Мы можем избежать подобных трудностей, потому что объяснили, как все эти различные «сущности», о которых является истинным некоторое декларативное утверждение, будут его референтами, и, кроме того, также объяснили, как определенные фундаментальные референты научного дискурса могут быть немедленно получены с помощью специальных операций, играющих роль критерия референциальности и критерия истинности для принявшей их конкретной дисциплины. Поэтому, если я говорю, что видел во сне белую лошадь, в то время как в действительности я видел черную кошку, то мое утверждение является ложным, и будет неправильно сказать, что оно ни истинно, ни ложно, потому что эти лошадь и кошка «не существовали». На самом деле они существуют в онтологической области сущностей сновидений, которая может занимать не пренебрежимое место в жизни человека, быть содержанием литературных произведений и даже стать важным источником «данных» для определенных научных теорий, таких как психоанализ. Отметим, помимо этого, что область референтов, или онтологическая область, определенная некоторой группой конкретных материальных операций, не обязательно является материальной: например, чтобы убедиться в истинности того, что Гектор действительно был троянским воином в «Илиаде», необходимо выполнить конкретные операции, такие, как поиск книги в библиотеке, визуальное опознание, что она называется «Илиада», чтение ее на языке, который знает читатель, и, наконец, выяснение, что в этой книги находится история определенного персонажа, названного Гектором и играющего роль троянского воина. Этот литературный персонаж не является материальным и имеет чисто литературное существование.

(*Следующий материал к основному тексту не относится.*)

-- ==== Sys2Proof/Safety.lean ====
section
/-! DEFINITION. The terms claims use: what an instruction names, when it runs undisturbed, the invariant of the machine, and
the exact rational values of registers, elements and magnitudes. -/

namespace Sys2Proof

/-- The qualifying predicate an instruction names. -/
def Instr.qp : Instr → PredNum
  | .fma a | .fmaS a | .fmaD a | .fpma a | .fms a | .fmsS a | .fmsD a | .fpms a => a.qp
  | .fnma a | .fnmaS a | .fnmaD a | .fpnma a => a.qp
  | .frcpa a | .fprcpa a => a.qp
  | .frsqrta a | .fprsqrta a => a.qp
  | .fcvt a => a.qp
  | .fminmax a => a.qp

/-- The destination register an instruction names. -/
def Instr.dest : Instr → RegNum
  | .fma a | .fmaS a | .fmaD a | .fpma a | .fms a | .fmsS a | .fmsD a | .fpms a => a.f1
  | .fnma a | .fnmaS a | .fnmaD a | .fpnma a => a.f1
  | .frcpa a | .fprcpa a => a.f1
  | .frsqrta a | .fprsqrta a => a.f1
  | .fcvt a => a.f1
  | .fminmax a => a.f1

/-- The source registers an instruction names. -/
def Instr.sources : Instr → List RegNum
  | .fma a | .fmaS a | .fmaD a | .fpma a | .fms a | .fmsS a | .fmsD a | .fpms a => [a.f3, a.f4, a.f2]
  | .fnma a | .fnmaS a | .fnmaD a | .fpnma a => [a.f3, a.f4, a.f2]
  | .frcpa a | .fprcpa a => [a.f2, a.f3]
  | .frsqrta a | .fprsqrta a => [a.f3]
  | .fcvt a => [a.f2]
  | .fminmax a => [a.f2, a.f3]

/-- The predicate register an instruction writes, if it writes one. -/
def Instr.pred : Instr → Option PredNum
  | .fma _ | .fmaS _ | .fmaD _ | .fpma _ | .fms _ | .fmsS _ | .fmsD _ | .fpms _ => none
  | .fnma _ | .fnmaS _ | .fnmaD _ | .fpnma _ => none
  | .frcpa a | .fprcpa a => some a.p2
  | .frsqrta a | .fprsqrta a => some a.p2
  | .fcvt _ | .fminmax _ => none

/-- The status field an instruction uses. -/
def Instr.sf : Instr → SfNum
  | .fma a | .fmaS a | .fmaD a | .fpma a | .fms a | .fmsS a | .fmsD a | .fpms a => a.sf
  | .fnma a | .fnmaS a | .fnmaD a | .fpnma a => a.sf
  | .frcpa a | .fprcpa a => a.sf
  | .frsqrta a | .fprsqrta a => a.sf
  | .fcvt a => a.sf
  | .fminmax a => a.sf

/-- The normal fused instructions: operation, completer and fields. -/
def Instr.normalFused : Instr → Option (Machine.ArithOp × Option Precision × F1Fields)
  | .fma a => some (.fma, none, a)
  | .fmaS a => some (.fma, some .single, a)
  | .fmaD a => some (.fma, some .double, a)
  | .fms a => some (.fms, none, a)
  | .fmsS a => some (.fms, some .single, a)
  | .fmsD a => some (.fms, some .double, a)
  | .fnma a => some (.fnma, none, a)
  | .fnmaS a => some (.fnma, some .single, a)
  | .fnmaD a => some (.fnma, some .double, a)
  | .fpma _ | .fpms _ | .fpnma _ | .frcpa _ | .frsqrta _ | .fprcpa _ | .fprsqrta _ | .fcvt _ | .fminmax _ => none

/-- The Parallel-FP fused instructions: operation and fields. -/
def Instr.parallelFused : Instr → Option (Machine.ArithOp × F1Fields)
  | .fpma a => some (.fma, a)
  | .fpms a => some (.fms, a)
  | .fpnma a => some (.fnma, a)
  | .fma _ | .fmaS _ | .fmaD _ | .fms _ | .fmsS _ | .fmsD _ | .fnma _ | .fnmaS _ | .fnmaD _ => none
  | .frcpa _ | .frsqrta _ | .fprcpa _ | .fprsqrta _ | .fcvt _ | .fminmax _ => none

namespace Machine

/-- An instruction's own effect is reached: its predicate is true, no register it names is disabled, and its destination
is neither f0 nor f1. -/
def State.ready (s : State) (i : Instr) : Bool :=
  s.readP i.qp && !(i.dest :: i.sources).any s.fpDisabled && decide (i.dest ≠ 0 ∧ i.dest ≠ 1)

/-- No source register holds `NaTVal`. -/
def State.noNaT (s : State) (i : Instr) : Bool := i.sources.all fun n => s.readF n != natVal

/-- A run is undisturbed as long as control is in the program: `FpTrap`, `FpFault` and `DisabledFpRegisterFault` refute a
claim that "the program computes X" (R114). -/
def State.undisturbed (s : State) : Bool := s.handler.isNone

/-- The vectors an interruption can go to (R100). -/
def vectorAddresses (iva : BitVec 64) : List (BitVec 64) := [iva + 0x5500, iva + 0x5c00, iva + 0x5d00]

/-- The invariant of the machine: the position never passes the end of the list, and control at a vector means one of the
three vectors, with interruptions off and privilege level 0 (R107, R119). -/
def State.Inv (s : State) : Prop :=
  s.pos ≤ s.program.length ∧
    ∀ a, s.handler = some a →
      a ∈ vectorAddresses s.iva ∧ s.psr.ic = false ∧ s.psr.i = false ∧ s.psr.cpl = 0

/-- The sign of a value as a rational factor. -/
def signRat (neg : Bool) : ℚ := if neg then -1 else 1

/-- A finite register: neither an exponent field of all ones nor `NaTVal` (R17). -/
def finiteReg (r : Flt) : Bool := r.exp != 0x1FFFF && r != natVal

/-- The value of a finite register (R17): `(-1)^sign * 2^(E - 65535) * S / 2^63`, and `2^(-65534)` for exponent field 0. -/
def regValue (r : Flt) : ℚ :=
  signRat r.neg * r.sig.toNat * 2 ^ ((if r.exp = 0 then (-65534 : Int) else (r.exp.toNat : Int) - 65535) - 63)

/-- The value of a finite element (R20): an IEEE single. -/
def elemValue (x : Elem) : ℚ :=
  let e := (x.extractLsb' 23 8).toNat
  let f := (x.extractLsb' 0 23).toNat
  signRat (x.getLsbD 31) * (if e = 0 then (f : ℚ) * 2 ^ (-149 : Int) else ((2 ^ 23 + f : Nat) : ℚ) * 2 ^ ((e : Int) - 150))

/-- A finite element: its exponent field is not all ones. -/
def finiteElem (x : Elem) : Bool := x.extractLsb' 23 8 != 0xFF

/-- The exact value of a fused operation on three values (R85 to R90). -/
def fusedRat (op : ArithOp) (x3 x4 x2 : ℚ) : ℚ :=
  match op with
  | .fms => x3 * x4 - x2
  | .fnma => -(x3 * x4) + x2
  | .fma | .quotient | .root => x3 * x4 + x2

/-- The sign, infinity and zero of a number. -/
def Numeric.isNeg : Numeric → Bool
  | .inf s => s
  | .fin s _ _ => s
def Numeric.isInf : Numeric → Bool
  | .inf _ => true
  | .fin _ _ _ => false
def Numeric.isZero : Numeric → Bool
  | .inf _ => false
  | .fin _ m _ => m == 0

/-- The sign of the product, and that of the addend, of a fused operation on operands of these signs (R85 to R87). -/
def productNeg (op : ArithOp) (n3 n4 : Bool) : Bool := (n3 ^^ n4) ^^ (op == .fnma)
def addendNeg (op : ArithOp) (n2 : Bool) : Bool := n2 ^^ (op == .fms)

/-- The sign of an exact zero of a fused operation (IEEE 754, GK8; log 15): that of both terms if they agree, else minus
only under RM. -/
def exactZeroNeg (rc : RoundMode) (op : ArithOp) (n3 n4 n2 : Bool) : Bool :=
  if productNeg op n3 n4 = addendNeg op n2 then addendNeg op n2 else rc == .rm

/-- A fused operation is invalid: infinity times zero, or an infinite product and an infinite addend of opposite signs (IEEE
754, R55, GK8; log 15). -/
def invalidFused (op : ArithOp) (x3 x4 x2 : Numeric) : Bool :=
  (x3.isInf && x4.isZero) || (x3.isZero && x4.isInf) ||
    ((x3.isInf || x4.isInf) && x2.isInf && productNeg op x3.isNeg x4.isNeg != addendNeg op x2.isNeg)

/-- A fused operation that is not invalid has the infinite result of sign `neg` (IEEE 754, R55, GK8; log 15): that of an
infinite product, or else of an infinite addend. -/
def infiniteFused (op : ArithOp) (x3 x4 x2 : Numeric) (neg : Bool) : Prop :=
  ((x3.isInf = true ∨ x4.isInf = true) ∧ x3.isZero = false ∧ x4.isZero = false ∧
      (x2.isInf = true → addendNeg op x2.isNeg = productNeg op x3.isNeg x4.isNeg) ∧
      neg = productNeg op x3.isNeg x4.isNeg) ∨
    (x3.isInf = false ∧ x4.isInf = false ∧ x2.isInf = true ∧ neg = addendNeg op x2.isNeg)

/-- `r` is the exact result of a fused operation on three finite elements: a normal single, or zero (R88, R20). -/
def exactElem (rc : RoundMode) (op : ArithOp) (x3 x4 x2 r : Elem) : Prop :=
  (∃ (neg : Bool) (k : Nat) (e : Int), 2 ^ 23 ≤ k ∧ k < 2 ^ 24 ∧ -126 ≤ e ∧ e ≤ 127 ∧
    fusedRat op (elemValue x3) (elemValue x4) (elemValue x2) = signRat neg * k * 2 ^ (e - 23) ∧
    r = BitVec.ofBool neg ++ BitVec.ofInt 8 (e + 127) ++ BitVec.ofNat 23 k) ∨
  (fusedRat op (elemValue x3) (elemValue x4) (elemValue x2) = 0 ∧
    r = BitVec.ofBool (exactZeroNeg rc op (x3.getLsbD 31) (x4.getLsbD 31) (x2.getLsbD 31)) ++ 0#31)

/-- The elements of a Parallel-FP register and their numbers: low 0, high 1. -/
def isLane (pick : Flt → Elem) (lane : Nat) : Prop := (pick = lowElem ∧ lane = 0) ∨ (pick = highElem ∧ lane = 1)

/-- The bit of ISR that reports fault kind `kind` (V 0, D 1, Z 2, SWA 3) of an element, and of the other element (R102,
GK22; log 17). -/
def laneFaultBit (lane kind : Nat) : Nat := 4 * lane + kind
def otherFaultBit (lane kind : Nat) : Nat := 4 * (1 - lane) + kind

Приведенный простой пример помогает нам понять, что операции, используемые в эмпирической науке для определения ее области референций, определенно являются материальными и являются инструментами для незамедлительного опознания истинных и ложных высказываний. Они предоставляют данные рассматриваемой науки и в связи с этим являются также инструментами тестирования приемлемости других высказываний, которые не полностью выражены с помощью операциональных предикатов (проверяя, что такие высказывания логически вызывают операционально-тестируемые следствия). Конструирование наиболее важных наук, тем не менее, выходит далеко за рамки собрания непосредственно истинных утверждений и, как мы видели, вводит новые понятия посредством определений и предлагает теории, чтобы объяснить данные. Это равносильно введению определенных абстрактных объектов, кодирующих понятия, не все из которых имеют операциональную природу и которые, поэтому, нельзя проиллюстрировать с помощью конкретных базовых операций.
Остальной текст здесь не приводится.